— Problem details —
What lines in the entries hold the string "first"? List them.

START Exercise inputs

-- ==== Sys2Proof/Machine/Debug.lean ====
section
/-! DEFINITION. Machine/Debug.lean: Tally selections, breakpoints and halts by object, Stalemates, Snapshot triggers and traces
(21 R569 to R587). -/

namespace Sys2Proof.Machine

/-! ### Tally objects (21 R571, R635) -/

/-- A selection names an instance that a role sees. -/
def State.tallySees (s : State) (r : Role) (id inst : Nat) : Bool :=
  match r with
  | .tenant p =>
    match tallyScope id with
    | some 144 => bit (s.pavCores p) inst && decide (inst < 144)
    | some 16 => inst = p
    | _ => false
  | _ => true

/-- The counter of an ID and an instance; beyond the scope it reads 0. -/
def State.tallyRead (s : State) (id inst : Nat) : Nat :=
  match tallyScope id with
  | none => 0
  | some n => if inst < n || (inst = 0xFFFF && 1 < n) then s.tallyGet id inst else 0

/-- A write of TALLY_SELECT. -/
def State.tallySelect (s : State) (who : Requester) (v : Nat) : Nat × State :=
  if (tallyScope (v / 65536)).isNone then (stRange, s)
  else if !s.tallySees (s.role who) (v / 65536) (v % 65536) then (stNoObject, s)
  else (stOk, s.updReq who.ix (fun r => { r with tallySel := v }))

/-- TALLY_VALUE (k = 0) and TALLY_BLOCK (instance selected + k). -/
def State.tallyThrough (s : State) (who : Requester) (k : Nat) : Except Nat Nat :=
  let v := (s.req who.ix).tallySel
  if v = 0 then .ok 0
  else if !s.tallySees (s.role who) (v / 65536) (v % 65536) then .error stNoObject
  else
    let inst := v % 65536 + k
    .ok (if 65536 ≤ inst || !s.tallySees (s.role who) (v / 65536) inst then 0 else s.tallyRead (v / 65536) inst)

/-! ### Halts and breakpoints by object (21 R573 to R577) -/

/-- The core of DBG_SEL that a requester sees. -/
def State.dbgCore (s : State) (who : Requester) : Except Nat Nat :=
  let n := (s.req who.ix).dbgSel % 256
  match s.role who with
  | .tenant p => if bit (s.pavCores p) n then .ok n else .error stNoObject
  | _ => .ok n

/-- The breakpoint of DBG_SEL. -/
def State.dbgBp (s : State) (who : Requester) : Nat := (s.req who.ix).dbgSel / 256 % 8

/-- A write of DBG_SEL: a tenant selects a core of its own (21 R583). -/
def State.dbgSelect (s : State) (who : Requester) (v : Nat) : Nat × State :=
  let t := s.updReq who.ix (fun r => { r with dbgSel := v % 2048 })
  match t.dbgCore who with
  | .error e => (e, s)
  | .ok _ => if 143 < v % 256 then (stRange, s) else (stOk, t)

/-- A write of DBG_HALT (21 R576). -/
def State.dbgHalt (s : State) (n v : Nat) : Nat × State :=
  match (s.core n).ctl.st with
  | .run => (stOk, if v = 0 then s else s.halt n haltExternal 0)
  | .halted => (stOk, s)
  | _ => (stState, s)

/-- A WAITCNT that a halt stopped counts its frame limit afresh from frame `f` (22 R591). -/
def StreamSt.relimit (t : StreamSt) (f : Nat) : StreamSt :=
  match t.wait with
  | .cnt k v limit _ => { t with wait := .cnt k v limit (f + limit) }
  | _ => t

/-- A halted core goes on (21 R574, R576): its streams take up what they waited for. -/
def State.resumeCore (s : State) (n : Nat) (single : Bool) : State :=
  (s.updCore n (fun c =>
    { c with ctl := { c.ctl with st := .run, drain := .none }, dbg := { c.dbg with single := single },
             sa := { c.sa.relimit s.frame with resumed := true, singled := false },
             sx := { c.sx.relimit s.frame with resumed := true, singled := false } })).checkCntBps n

/-- A write of DBG_RESUME. -/
def State.dbgResume (s : State) (n v : Nat) : Nat × State :=
  if v = 0 then (stOk, s)
  else if (s.core n).ctl.st ≠ .halted then (stState, s)
  else (stOk, s.resumeCore n (v = 2))

/-- A breakpoint value passes the checks of BRK (21 R573). -/
def bpOk (kind : Nat) (m : DWord) : Bool :=
  (kind = 2 || decide (m.toNat < 2 ^ 32)) && (kind ≠ 0 || (m.toNat % 16 = 0 && decide (m.toNat < plotSize)))

/-- Store breakpoint b of core n, if it is disarmed or passes the checks. -/
def State.setBp (s : State) (n b : Nat) (v : Bp) : Nat × State :=
  if v.armed && !bpOk v.kind v.mtch then (stRange, s)
  else (stOk, (s.updCore n (fun c => { c with dbg := { c.dbg with bps := Sparse.put c.dbg.bps b v } })).checkCntBps n)

/-- DBG_BP_CTRL as a number. -/
def Bp.ctrl (b : Bp) : Nat := b2n b.armed + 2 * b.kind + 8 * b.cnt

/-- TRACE_WINDOW as the number of its bytes: entries oldest first (21 R582). -/
def Core.traceWindow (c : Core) : Nat := (c.dbg.trace.zipIdx).foldl (fun a x => a + x.1 % 2 ^ 128 * 2 ^ (128 * x.2)) 0

/-! ### Stalemate (21 R578, R579, R585) -/

/-- Cores that a Stalemate halts. -/
def State.staleCores (s : State) : List Nat :=
  ((bitList (s.obj 0x6020 2) 16).flatMap s.coresOf).filter (fun n =>
    (s.core n).canHalt s.cyc.cycles)

/-- The halt of a Stalemate; LATE marks DBG_REASON where the time had passed on arrival. -/
def State.stalemate (s : State) (late stepped : Bool) : State :=
  let l := s.staleCores
  let s := l.foldl (fun s n =>
    let s := s.haltEvent n haltStalemate 0 stepped
    if late then s.updCore n (fun c => { c with dbg := { c.dbg with reason := setBit c.dbg.reason 19 true } }) else s) s
  (s.logRecS 0x0072 0 0 none l.length stepped).setObj 0x6020 1 0

/-- STALEMATE_HALT: the halt event of STALEMATE_TIME. -/
def execStalemateHalt (s : State) : Host.Outcome State Fault Refusal :=
  s.clocked (fun s =>
    let t := s.obj 0x6020 1
    if t = 0 || !s.turn { at_ := t, rank := 1 } then s
    else
      let s := s.elapseTo t
      s.stalemate false (s.steppedPast t))

/-- STALEMATE_RESUME: every core still HALTED for a Stalemate runs on. -/
def execStalemateResume (s : State) : Host.Outcome State Fault Refusal :=
  s.clocked (fun s =>
    let t := s.obj 0x6020 3
    if t = 0 then s
    else
      let s := s.elapseTo t
      let l := (List.range 144).filter (fun n => (s.core n).ctl.st = .halted && (s.core n).dbg.reason % 256 = haltStalemate)
      (l.foldl (fun s n => s.resumeCore n false) s).setObj 0x6020 3 0)

/-- A STALEMATE_ID is applied; the last 16 are known. -/
def State.noteStale (s : State) (id : Nat) : State := { s with link := { s.link with stIds := (id :: s.link.stIds).take 16 } }

/-- The Stalemate message (21 Table 21-2). -/
def staleMsg (src dst op id time pavs resume : Nat) : Msg :=
  { dst := dst, src := src, dpav := 0, spav := 0, kind := 7, hops := 1, arg0 := op + id * 2 ^ 32, arg1 := time,
    data := clean (leBytes 2 pavs ++ leBytes 6 0 ++ leBytes 8 resume), level := 3 }

/-- Send a Stalemate to the peer on each UP port but `except`; a port in Ethernet mode carries the flood too (21 R579; 22 Table 22-4). -/
def State.flood (s : State) (except : Option Nat) (op id time pavs resume : Nat) : State :=
  ((List.range 64).filter (fun q => s.portUp q && except ≠ some q)).foldl (fun s q =>
    let m := staleMsg s.wireChip (((s.port q).peer.map (·.1)).getD 0) op id time pavs resume
    let vc := s.dateline none q
    let t : TxMsg := { vc := vc, pav := 0, inPort := none, flits := m.flits vc, whole := true, started := false, hdr := m, core := 0, cmd := 0,
                       frame := s.frame }
    s.updPort q (fun p => { p with tx := p.tx ++ [t] })) s

/-- A write of STALEMATE_FLOOD: ARM where a halt time is set, else CANCEL. -/
def State.stalemateFlood (s : State) (v : Nat) : Nat × State :=
  if v = 0 then (stOk, s)
  else
    let id := s.chipId % 2 ^ 15 * 2 ^ 17 + s.link.stSeq % 2 ^ 17
    let s := { s with link := { s.link with stSeq := s.link.stSeq + 1 } }
    let s := s.noteStale id
    let op := if s.obj 0x6020 1 = 0 then 2 else 1
    (stOk, s.flood none op id (s.obj 0x6020 1) (s.obj 0x6020 2) (s.obj 0x6020 3))

/-- Take the first delivered Stalemate message of an operation, with its port. -/
def State.takeStale (s : State) (op : Nat) : Option (Msg × Nat × State) :=
  let stale := fun (m : Msg) => m.kind = 7
  let l := s.link.delivered
  match l.find? (fun m => stale m && m.arg0 % 256 = op) with
  | none => none
  | some m =>
    let i := l.idxOf m
    let j := ((l.take i).filter stale).length
    let link := { s.link with delivered := l.eraseIdx i, sysIn := s.link.sysIn.eraseIdx j }
    some (m, s.link.sysIn.getD j 64, { s with link := link })

/-- The fields of a Stalemate's data. -/
def Msg.stalePavs (m : Msg) : Nat := leNat (rawBytes (m.data.take 2))
def Msg.staleResume (m : Msg) : Nat := leNat (rawBytes ((m.data.drop 8).take 8))

/-- A received Stalemate is applied, recorded and forwarded, or discarded where its ID is known (21 R579). The record's LATE is its top bit
(log 33). -/
def State.staleReceived (s : State) (op : Nat) : State :=
  match s.takeStale op with
  | none => s
  | some (m, q, s) =>
    let id := m.arg0 / 2 ^ 32 % 2 ^ 32
    if s.link.stIds.contains id then s
    else
      let s := s.noteStale id
      let s := if op = 1 then ((s.setObj 0x6020 1 m.arg1).setObj 0x6020 2 m.stalePavs).setObj 0x6020 3 m.staleResume
        else (s.setObj 0x6020 1 0).setObj 0x6020 3 0
      let late := op = 1 && m.arg1 ≠ 0 && decide (m.arg1 < s.time.now)
      let s := s.logRec 0x0071 0 0 none (id + m.arg1 % 2 ^ 63 * 2 ^ 32 + b2n late * 2 ^ 95)
      let s := s.flood (some q) op id m.arg1 m.stalePavs m.staleResume
      if late then s.stalemate true false else s

/-- STALEMATE_ARM_RECEIVED. -/
def execStalemateArmReceived (s : State) : Host.Outcome State Fault Refusal := s.clocked (fun s => s.staleReceived 1)

/-- STALEMATE_CANCEL_RECEIVED. -/
def execStalemateCancelReceived (s : State) : Host.Outcome State Fault Refusal := s.clocked (fun s => s.staleReceived 2)

/-! ### Snapshot (21 R580) -/

/-- SNAPSHOT_TRIGGER: SNAP_TIME sets TRIGGERED on every core of the Pavilion. -/
def execSnapshotTrigger (p : PavIx) (s : State) : Host.Outcome State Fault Refusal :=
  s.clocked (fun s =>
    let t := s.obj (0x6030 + p) 1
    if t = 0 || !s.turn { at_ := t, rank := 2, pav := p } then s
    else
      let s := s.elapseTo t
      let st := s.steppedPast t
      let s := (s.coresOf p).foldl (fun s n => s.updCore n (fun c => { c with dbg := { c.dbg with triggered := true, trigStepped := st } })) s
      s.setObj (0x6030 + p) 1 0)

/-! ### Objects (21 Table 21-3) -/

/-- Live values of the debug objects, as requester `who` sees them. -/
def State.debugRead (s : State) (who : Requester) (i sub : Nat) : Option (Except Nat Nat) :=
  let core := fun (f : Core → Nat) => (s.dbgCore who).map (fun n => f (s.core n))
  let bp := fun (c : Core) => Sparse.getD c.dbg.bps (s.dbgBp who) {}
  match i, sub with
  | 0x6000, 1 => some (.ok (s.req who.ix).tallySel)
  | 0x6000, 2 => some (s.tallyThrough who 0)
  | 0x6010, 1 => some (.ok (s.req who.ix).dbgSel)
  | 0x6010, 2 => some (core (fun c => (bp c).mtch.toNat))
  | 0x6010, 3 => some (core (fun c => (bp c).ctrl))
  | 0x6010, 6 => some (core (fun c => c.dbg.reason))
  | 0x6010, 7 => some (core (fun c => c.dbg.haltAddr))
  | 0x6010, 8 => some (core (fun c => c.dbg.traceMode))
  | 0x6010, 9 => some (core (fun c => c.dbg.trace.length))
  | 0x6010, 0xA => some (core (fun c => c.traceWindow))
  | 0x6020, 5 => some (.ok (s.link.stIds.headD 0))
  | _, _ =>
    if i = 0x6001 && 1 ≤ sub then some (s.tallyThrough who (sub - 1))
    else if 0x6030 ≤ i && i < 0x6040 && sub = 4 then some (.ok (s.pav (i - 0x6030)).snapCount)
    else none

/-- A write of a Sundial target (02 R53, 19 R530): 0 cancels. -/
def State.timeTarget (s : State) (i sub v : Nat) : Nat × State :=
  if v = 0 then (stOk, s.setObj i sub 0)
  else if s.time.epoch.isNone then (stState, s)
  else if v < s.time.now then (stTimePast, s)
  else (stOk, s.setObj i sub v)

/-- The effect of a write of requester `who` to a debug object. -/
def State.debugWrite (s : State) (who : Requester) (i sub v : Nat) : Option (Nat × State) :=
  let on := fun (f : Nat → Nat × State) => match s.dbgCore who with
    | .ok n => f n
    | .error e => (e, s)
  let bp := fun (n : Nat) => Sparse.getD (s.core n).dbg.bps (s.dbgBp who) {}
  match i, sub with
  | 0x6000, 1 => some (s.tallySelect who v)
  | 0x6010, 1 => some (s.dbgSelect who v)
  | 0x6010, 2 => some (on (fun n => s.setBp n (s.dbgBp who) { bp n with mtch := BitVec.ofNat 64 v }))
  | 0x6010, 3 => some (on (fun n => s.setBp n (s.dbgBp who) { bp n with armed := bit v 0, kind := bits v 2 1, cnt := bits v 8 3 }))
  | 0x6010, 4 => some (on (fun n => s.dbgHalt n v))
  | 0x6010, 5 => some (on (fun n => s.dbgResume n v))
  | 0x6010, 8 => some (on (fun n => (stOk, s.updCore n (fun c => { c with dbg := { c.dbg with traceMode := v } }))))
  | 0x6020, 1 => some (s.timeTarget i sub v)
  | 0x6020, 3 => some (s.timeTarget i sub v)
  | 0x6020, 4 => some (s.stalemateFlood v)
  | _, _ =>
    if 0x6030 ≤ i && i < 0x6040 && sub = 1 then some (s.timeTarget i sub v)
    else if 0x6030 ≤ i && i < 0x6040 && sub = 2 then some (if v % 32 ≠ 0 then (stRange, s) else (stOk, s.setObj i sub v))
    else none

end Sys2Proof.Machine
end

END Exercise inputs

— Answer to this problem —
/-- TRACE_WINDOW as the number of its bytes: entries oldest first (21 R582). -/
/-- Take the first delivered Stalemate message of an operation, with its port. -/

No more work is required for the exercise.